** GOAL OF THE EXERCISE **
Starting at the line that holds "-- ==== Sys2Proof/WellFormed.lean" and stopping at the line that holds "have hr' : (currentEdge", restate the records below word for word, with both of those lines included.

____ THE DATA

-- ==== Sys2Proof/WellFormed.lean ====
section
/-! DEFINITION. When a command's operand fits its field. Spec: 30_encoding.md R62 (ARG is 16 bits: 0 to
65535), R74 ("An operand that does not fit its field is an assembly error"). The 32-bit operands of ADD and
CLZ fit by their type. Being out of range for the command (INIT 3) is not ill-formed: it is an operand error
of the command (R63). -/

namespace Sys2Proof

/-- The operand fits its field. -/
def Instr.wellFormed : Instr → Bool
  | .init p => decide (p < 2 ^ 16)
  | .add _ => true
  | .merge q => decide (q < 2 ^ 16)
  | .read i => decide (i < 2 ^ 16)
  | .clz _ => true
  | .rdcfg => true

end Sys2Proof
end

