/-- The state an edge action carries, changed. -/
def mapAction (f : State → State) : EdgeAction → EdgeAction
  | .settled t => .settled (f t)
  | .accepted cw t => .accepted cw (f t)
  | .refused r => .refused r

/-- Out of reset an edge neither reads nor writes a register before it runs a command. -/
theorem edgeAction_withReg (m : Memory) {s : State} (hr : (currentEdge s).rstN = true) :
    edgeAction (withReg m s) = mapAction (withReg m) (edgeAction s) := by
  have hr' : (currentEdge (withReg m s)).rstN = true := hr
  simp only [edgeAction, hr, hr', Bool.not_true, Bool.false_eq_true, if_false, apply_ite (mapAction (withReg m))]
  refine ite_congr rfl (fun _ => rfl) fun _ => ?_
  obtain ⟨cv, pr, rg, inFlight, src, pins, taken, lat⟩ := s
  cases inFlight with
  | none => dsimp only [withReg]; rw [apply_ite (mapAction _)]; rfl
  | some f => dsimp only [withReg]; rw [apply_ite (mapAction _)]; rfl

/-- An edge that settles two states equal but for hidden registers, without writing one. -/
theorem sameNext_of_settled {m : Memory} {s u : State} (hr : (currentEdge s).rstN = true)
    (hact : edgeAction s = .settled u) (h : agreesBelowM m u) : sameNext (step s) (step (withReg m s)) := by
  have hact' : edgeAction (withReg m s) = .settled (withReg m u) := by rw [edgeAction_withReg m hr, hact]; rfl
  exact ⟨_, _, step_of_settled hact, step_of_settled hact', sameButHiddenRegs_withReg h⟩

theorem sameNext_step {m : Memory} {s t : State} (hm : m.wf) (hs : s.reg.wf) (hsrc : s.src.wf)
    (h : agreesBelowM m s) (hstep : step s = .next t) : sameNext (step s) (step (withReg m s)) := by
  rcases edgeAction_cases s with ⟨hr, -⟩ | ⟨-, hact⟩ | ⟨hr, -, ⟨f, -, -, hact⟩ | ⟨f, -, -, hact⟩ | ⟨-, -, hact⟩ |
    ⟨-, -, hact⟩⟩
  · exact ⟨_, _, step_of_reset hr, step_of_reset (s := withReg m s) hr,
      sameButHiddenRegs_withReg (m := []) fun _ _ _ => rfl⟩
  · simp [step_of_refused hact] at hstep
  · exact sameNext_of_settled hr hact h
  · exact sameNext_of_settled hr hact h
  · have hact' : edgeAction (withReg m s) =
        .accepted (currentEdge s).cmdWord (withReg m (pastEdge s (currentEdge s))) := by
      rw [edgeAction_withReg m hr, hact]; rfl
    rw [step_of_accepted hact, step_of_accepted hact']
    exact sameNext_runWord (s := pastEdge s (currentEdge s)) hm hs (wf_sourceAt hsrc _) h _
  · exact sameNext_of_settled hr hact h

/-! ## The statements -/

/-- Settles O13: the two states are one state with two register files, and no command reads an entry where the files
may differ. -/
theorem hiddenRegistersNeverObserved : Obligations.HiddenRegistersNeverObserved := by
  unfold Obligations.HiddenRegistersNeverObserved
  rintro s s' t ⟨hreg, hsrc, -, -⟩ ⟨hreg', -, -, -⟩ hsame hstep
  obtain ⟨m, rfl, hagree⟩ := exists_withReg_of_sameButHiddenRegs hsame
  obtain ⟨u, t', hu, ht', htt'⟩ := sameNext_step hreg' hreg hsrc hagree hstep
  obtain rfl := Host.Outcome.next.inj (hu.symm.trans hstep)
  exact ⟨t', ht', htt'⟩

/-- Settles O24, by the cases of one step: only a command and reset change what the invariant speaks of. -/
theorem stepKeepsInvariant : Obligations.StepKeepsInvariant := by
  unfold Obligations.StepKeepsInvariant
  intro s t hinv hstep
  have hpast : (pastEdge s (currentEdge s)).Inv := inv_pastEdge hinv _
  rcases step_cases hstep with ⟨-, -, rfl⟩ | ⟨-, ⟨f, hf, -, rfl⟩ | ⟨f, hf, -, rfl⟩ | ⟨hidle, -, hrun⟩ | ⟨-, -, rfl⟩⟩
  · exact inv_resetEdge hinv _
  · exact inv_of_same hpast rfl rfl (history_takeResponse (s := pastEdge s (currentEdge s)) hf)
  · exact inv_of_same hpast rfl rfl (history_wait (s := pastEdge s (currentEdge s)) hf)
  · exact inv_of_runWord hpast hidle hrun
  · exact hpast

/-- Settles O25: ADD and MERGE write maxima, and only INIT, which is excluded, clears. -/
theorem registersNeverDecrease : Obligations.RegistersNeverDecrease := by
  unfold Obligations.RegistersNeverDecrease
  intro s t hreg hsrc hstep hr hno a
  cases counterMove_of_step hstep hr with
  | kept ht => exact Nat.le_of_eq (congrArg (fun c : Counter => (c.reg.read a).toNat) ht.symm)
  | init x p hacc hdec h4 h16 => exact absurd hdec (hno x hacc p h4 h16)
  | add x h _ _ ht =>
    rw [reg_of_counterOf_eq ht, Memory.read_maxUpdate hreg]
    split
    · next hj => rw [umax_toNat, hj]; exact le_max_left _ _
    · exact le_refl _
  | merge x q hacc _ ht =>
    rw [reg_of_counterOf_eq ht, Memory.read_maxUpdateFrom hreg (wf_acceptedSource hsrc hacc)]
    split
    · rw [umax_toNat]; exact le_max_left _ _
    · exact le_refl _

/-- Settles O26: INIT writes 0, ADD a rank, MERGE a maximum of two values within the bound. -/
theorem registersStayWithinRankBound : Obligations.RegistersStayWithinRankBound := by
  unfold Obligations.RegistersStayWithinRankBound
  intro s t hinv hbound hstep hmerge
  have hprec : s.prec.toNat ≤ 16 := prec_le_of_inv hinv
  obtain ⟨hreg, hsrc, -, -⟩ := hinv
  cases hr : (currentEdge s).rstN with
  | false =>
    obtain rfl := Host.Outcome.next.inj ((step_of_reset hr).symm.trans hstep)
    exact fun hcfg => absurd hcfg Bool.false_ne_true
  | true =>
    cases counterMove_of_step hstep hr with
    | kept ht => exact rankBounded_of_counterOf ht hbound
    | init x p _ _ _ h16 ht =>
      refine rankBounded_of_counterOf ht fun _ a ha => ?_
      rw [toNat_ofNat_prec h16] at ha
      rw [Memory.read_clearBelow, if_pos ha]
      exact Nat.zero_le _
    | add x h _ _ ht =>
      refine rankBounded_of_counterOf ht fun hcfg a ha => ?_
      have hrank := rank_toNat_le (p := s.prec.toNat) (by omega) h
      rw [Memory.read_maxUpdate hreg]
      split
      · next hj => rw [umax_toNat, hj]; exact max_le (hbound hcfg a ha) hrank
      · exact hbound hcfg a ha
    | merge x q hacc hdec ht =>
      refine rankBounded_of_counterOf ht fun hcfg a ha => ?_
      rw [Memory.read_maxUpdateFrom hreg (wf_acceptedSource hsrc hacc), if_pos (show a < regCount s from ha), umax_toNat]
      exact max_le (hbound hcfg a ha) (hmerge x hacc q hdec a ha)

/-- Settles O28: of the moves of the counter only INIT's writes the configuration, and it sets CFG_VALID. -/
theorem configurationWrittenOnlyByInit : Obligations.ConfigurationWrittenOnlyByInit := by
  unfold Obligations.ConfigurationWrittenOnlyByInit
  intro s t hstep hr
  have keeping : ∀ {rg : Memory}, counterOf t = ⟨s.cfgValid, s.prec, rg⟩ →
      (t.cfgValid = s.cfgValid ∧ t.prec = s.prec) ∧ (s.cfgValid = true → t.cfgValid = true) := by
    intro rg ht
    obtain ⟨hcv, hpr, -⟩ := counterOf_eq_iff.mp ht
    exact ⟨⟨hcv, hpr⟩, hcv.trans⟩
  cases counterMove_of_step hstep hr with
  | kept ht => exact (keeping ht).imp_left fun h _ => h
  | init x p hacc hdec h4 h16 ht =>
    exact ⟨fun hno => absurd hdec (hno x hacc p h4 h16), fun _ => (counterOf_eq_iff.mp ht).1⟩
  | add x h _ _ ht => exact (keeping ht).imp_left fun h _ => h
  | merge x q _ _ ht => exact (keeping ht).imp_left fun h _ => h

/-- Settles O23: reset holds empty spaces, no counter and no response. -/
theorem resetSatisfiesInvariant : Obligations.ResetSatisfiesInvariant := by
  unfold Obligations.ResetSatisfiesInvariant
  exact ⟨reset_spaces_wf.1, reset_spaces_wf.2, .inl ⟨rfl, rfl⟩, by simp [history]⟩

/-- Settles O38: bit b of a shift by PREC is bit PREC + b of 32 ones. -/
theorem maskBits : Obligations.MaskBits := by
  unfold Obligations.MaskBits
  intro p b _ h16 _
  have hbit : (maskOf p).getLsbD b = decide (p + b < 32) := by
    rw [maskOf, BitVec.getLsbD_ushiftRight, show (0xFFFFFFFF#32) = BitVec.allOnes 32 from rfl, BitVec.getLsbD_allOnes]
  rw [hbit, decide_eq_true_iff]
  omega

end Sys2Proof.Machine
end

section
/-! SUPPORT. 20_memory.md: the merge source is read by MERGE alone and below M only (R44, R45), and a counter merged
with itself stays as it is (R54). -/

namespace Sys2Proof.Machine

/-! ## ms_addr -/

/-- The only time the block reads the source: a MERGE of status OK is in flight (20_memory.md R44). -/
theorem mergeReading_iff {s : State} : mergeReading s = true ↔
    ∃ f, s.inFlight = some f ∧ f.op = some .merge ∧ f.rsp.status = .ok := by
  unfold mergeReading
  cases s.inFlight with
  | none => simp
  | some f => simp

________
____ THE DATA

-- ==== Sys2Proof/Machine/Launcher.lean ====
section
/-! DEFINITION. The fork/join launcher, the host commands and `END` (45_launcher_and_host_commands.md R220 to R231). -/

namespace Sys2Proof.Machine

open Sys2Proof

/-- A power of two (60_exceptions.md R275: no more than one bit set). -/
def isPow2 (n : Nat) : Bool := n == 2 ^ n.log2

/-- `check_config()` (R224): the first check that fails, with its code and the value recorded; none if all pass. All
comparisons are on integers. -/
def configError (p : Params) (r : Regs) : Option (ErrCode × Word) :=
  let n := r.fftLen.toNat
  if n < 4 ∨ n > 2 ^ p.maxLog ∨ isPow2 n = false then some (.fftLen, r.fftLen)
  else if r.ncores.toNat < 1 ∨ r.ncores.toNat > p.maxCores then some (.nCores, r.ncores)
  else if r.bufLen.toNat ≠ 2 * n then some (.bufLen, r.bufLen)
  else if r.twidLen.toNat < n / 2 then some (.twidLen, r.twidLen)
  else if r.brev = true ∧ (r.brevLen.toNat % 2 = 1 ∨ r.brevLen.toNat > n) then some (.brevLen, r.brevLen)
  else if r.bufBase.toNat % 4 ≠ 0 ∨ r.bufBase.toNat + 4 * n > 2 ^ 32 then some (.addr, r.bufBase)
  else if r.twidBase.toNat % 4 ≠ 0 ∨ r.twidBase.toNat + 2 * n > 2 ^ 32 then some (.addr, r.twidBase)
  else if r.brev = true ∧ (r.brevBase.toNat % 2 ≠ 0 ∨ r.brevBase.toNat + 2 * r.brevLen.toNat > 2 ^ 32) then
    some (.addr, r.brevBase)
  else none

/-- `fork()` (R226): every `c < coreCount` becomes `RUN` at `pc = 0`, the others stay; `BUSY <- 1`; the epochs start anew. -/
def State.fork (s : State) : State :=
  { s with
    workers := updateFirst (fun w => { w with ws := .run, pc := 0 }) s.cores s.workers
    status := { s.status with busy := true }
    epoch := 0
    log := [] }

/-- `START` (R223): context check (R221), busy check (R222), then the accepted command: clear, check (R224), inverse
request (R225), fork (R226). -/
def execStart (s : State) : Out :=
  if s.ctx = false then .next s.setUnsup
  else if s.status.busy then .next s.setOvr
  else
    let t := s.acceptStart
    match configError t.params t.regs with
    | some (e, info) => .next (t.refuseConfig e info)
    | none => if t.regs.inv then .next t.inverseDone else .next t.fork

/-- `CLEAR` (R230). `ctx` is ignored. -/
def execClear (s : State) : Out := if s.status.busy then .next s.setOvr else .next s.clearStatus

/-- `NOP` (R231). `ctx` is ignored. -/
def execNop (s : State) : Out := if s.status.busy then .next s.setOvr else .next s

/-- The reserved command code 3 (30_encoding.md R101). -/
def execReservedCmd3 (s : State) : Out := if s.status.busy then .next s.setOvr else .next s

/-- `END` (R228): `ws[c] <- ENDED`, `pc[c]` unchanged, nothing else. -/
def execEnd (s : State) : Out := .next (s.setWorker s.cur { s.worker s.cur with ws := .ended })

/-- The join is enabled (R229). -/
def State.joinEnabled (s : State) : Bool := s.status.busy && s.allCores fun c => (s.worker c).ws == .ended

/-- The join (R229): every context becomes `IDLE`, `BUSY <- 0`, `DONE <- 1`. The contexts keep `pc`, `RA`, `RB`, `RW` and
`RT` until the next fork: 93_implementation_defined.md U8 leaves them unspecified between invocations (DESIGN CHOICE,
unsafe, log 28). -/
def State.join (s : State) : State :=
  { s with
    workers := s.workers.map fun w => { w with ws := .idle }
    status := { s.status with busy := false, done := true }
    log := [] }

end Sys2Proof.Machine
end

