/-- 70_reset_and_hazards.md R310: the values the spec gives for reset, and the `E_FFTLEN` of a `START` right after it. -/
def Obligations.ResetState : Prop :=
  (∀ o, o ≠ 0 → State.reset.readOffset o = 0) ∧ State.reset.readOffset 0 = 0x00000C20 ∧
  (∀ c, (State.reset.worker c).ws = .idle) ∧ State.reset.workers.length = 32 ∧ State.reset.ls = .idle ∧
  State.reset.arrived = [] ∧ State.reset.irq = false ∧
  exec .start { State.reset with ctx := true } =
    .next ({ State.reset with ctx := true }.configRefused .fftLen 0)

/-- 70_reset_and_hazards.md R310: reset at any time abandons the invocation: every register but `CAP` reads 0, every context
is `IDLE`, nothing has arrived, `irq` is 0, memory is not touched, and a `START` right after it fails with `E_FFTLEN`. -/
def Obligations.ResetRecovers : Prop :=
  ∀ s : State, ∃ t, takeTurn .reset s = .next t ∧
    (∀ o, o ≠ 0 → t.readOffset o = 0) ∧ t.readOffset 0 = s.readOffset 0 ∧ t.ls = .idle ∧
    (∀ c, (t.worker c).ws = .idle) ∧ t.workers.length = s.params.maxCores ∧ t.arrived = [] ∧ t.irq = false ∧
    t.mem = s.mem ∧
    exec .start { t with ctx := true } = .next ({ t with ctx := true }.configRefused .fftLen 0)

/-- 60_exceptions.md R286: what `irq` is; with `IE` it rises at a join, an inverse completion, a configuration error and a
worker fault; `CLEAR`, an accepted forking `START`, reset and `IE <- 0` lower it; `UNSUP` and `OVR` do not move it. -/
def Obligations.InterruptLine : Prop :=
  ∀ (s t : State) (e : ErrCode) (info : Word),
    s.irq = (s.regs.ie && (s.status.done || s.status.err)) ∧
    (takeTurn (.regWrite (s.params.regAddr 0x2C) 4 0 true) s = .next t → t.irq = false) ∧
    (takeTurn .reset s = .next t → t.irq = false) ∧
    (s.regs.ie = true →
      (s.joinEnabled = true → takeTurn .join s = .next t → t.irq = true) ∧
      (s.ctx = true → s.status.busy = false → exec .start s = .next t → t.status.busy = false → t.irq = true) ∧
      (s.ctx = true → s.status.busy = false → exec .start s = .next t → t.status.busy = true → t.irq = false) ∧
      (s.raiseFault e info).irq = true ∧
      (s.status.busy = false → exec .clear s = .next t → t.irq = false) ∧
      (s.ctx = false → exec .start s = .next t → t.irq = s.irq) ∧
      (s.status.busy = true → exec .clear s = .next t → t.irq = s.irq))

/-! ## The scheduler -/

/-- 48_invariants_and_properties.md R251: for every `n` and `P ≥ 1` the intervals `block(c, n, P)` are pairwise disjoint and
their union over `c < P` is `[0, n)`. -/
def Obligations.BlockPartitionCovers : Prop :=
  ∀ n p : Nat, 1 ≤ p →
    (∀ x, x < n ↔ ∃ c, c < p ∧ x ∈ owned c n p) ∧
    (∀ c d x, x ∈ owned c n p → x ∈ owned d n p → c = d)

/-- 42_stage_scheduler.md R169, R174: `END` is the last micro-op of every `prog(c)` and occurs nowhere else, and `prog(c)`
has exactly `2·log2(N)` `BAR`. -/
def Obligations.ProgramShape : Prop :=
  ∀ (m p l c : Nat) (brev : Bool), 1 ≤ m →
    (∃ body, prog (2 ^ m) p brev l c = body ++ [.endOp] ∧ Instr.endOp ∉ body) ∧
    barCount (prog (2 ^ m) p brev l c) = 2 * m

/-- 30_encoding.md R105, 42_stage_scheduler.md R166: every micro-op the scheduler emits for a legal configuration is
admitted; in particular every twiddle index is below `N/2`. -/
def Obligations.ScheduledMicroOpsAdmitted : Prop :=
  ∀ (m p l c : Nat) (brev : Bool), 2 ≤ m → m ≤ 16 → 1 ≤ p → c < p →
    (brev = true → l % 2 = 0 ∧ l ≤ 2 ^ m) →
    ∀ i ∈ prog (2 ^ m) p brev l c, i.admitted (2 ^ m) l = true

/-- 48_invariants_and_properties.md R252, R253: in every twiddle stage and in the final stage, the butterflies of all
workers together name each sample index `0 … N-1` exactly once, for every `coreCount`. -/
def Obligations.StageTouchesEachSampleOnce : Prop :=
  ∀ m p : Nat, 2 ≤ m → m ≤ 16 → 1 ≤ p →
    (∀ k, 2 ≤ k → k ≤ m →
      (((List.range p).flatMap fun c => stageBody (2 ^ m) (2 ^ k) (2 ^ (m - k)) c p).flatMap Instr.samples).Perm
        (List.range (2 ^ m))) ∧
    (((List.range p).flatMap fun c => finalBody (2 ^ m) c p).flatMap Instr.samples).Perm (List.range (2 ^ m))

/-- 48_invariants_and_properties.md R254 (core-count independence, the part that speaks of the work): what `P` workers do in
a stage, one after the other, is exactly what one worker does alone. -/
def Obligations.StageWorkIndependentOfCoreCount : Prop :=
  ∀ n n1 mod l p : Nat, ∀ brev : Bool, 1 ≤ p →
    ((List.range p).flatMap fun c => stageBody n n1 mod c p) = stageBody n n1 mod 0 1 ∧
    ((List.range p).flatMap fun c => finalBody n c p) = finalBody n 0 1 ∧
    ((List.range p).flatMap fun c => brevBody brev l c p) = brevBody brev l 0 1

________
____ THE DATA

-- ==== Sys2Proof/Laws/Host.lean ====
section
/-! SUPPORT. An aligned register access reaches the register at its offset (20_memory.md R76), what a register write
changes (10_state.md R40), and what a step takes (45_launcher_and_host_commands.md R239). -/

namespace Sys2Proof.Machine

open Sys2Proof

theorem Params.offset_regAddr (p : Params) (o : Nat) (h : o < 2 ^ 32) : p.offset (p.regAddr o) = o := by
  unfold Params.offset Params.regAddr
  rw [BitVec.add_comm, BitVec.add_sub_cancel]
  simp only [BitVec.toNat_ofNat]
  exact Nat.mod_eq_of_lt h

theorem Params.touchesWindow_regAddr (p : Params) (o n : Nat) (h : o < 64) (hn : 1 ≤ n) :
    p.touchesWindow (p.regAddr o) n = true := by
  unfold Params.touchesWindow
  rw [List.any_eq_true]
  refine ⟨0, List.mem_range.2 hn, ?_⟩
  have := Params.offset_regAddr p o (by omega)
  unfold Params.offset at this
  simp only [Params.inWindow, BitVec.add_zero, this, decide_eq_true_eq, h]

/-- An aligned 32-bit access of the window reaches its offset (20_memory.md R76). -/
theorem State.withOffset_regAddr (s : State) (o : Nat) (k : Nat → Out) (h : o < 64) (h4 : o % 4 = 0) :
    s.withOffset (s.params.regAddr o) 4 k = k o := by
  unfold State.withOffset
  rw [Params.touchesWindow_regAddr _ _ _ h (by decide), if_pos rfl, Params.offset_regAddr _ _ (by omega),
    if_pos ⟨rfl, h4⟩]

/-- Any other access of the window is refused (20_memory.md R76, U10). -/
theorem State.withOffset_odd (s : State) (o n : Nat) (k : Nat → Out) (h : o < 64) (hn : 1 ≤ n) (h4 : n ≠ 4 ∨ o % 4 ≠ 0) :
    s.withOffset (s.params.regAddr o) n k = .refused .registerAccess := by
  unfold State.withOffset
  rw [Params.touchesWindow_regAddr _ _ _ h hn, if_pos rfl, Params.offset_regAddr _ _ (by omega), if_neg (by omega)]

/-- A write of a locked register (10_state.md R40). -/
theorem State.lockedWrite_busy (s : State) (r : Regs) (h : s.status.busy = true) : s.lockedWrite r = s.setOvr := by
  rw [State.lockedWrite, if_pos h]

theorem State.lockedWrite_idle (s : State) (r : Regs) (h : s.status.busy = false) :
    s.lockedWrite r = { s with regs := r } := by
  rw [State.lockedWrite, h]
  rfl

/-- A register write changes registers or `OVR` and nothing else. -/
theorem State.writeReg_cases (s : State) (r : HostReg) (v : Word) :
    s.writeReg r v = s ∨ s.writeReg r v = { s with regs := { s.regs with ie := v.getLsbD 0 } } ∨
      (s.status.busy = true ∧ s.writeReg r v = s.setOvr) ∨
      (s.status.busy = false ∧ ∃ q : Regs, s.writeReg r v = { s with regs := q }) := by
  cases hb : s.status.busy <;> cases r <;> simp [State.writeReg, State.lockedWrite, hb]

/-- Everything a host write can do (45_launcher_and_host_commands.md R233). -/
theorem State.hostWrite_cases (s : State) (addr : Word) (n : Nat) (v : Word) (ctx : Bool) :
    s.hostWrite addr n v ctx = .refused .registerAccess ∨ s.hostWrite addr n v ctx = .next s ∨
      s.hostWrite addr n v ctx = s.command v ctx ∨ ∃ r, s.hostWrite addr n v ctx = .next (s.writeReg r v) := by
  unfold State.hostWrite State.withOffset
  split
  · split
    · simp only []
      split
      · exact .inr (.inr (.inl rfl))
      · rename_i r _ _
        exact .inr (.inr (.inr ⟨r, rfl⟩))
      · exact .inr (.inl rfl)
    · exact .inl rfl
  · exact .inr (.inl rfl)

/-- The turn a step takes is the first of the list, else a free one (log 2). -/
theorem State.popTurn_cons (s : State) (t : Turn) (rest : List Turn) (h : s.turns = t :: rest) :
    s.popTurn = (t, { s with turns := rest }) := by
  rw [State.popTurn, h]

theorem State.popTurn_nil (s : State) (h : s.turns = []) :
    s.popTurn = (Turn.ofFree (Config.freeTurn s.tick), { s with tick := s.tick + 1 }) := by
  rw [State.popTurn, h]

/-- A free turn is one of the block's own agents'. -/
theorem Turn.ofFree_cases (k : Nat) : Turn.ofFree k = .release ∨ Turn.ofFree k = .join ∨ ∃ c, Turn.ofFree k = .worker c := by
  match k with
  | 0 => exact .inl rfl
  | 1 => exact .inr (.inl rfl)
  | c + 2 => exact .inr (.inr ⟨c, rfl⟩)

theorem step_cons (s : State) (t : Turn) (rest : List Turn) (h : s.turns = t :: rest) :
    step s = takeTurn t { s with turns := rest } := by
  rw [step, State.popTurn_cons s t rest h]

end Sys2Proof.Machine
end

________

** ANSWER TO THIS TASK **
-- ==== Sys2Proof/WellFormed.lean ====
section
/-! DEFINITION. When a command's operand fits its field. Spec: 30_encoding.md R62 (ARG is 16 bits: 0 to
65535), R74 ("An operand that does not fit its field is an assembly error"). The 32-bit operands of ADD and
CLZ fit by their type. Being out of range for the command (INIT 3) is not ill-formed: it is an operand error
of the command (R63). -/

namespace Sys2Proof

/-- The operand fits its field. -/
def Instr.wellFormed : Instr → Bool
  | .init p => decide (p < 2 ^ 16)
  | .add _ => true
  | .merge q => decide (q < 2 ^ 16)
  | .read i => decide (i < 2 ^ 16)
  | .clz _ => true
  | .rdcfg => true

end Sys2Proof
end

/-- The state an edge action carries, changed. -/
def mapAction (f : State → State) : EdgeAction → EdgeAction
  | .settled t => .settled (f t)
  | .accepted cw t => .accepted cw (f t)
  | .refused r => .refused r

/-- Out of reset an edge neither reads nor writes a register before it runs a command. -/
theorem edgeAction_withReg (m : Memory) {s : State} (hr : (currentEdge s).rstN = true) :
    edgeAction (withReg m s) = mapAction (withReg m) (edgeAction s) := by
  have hr' : (currentEdge (withReg m s)).rstN = true := hr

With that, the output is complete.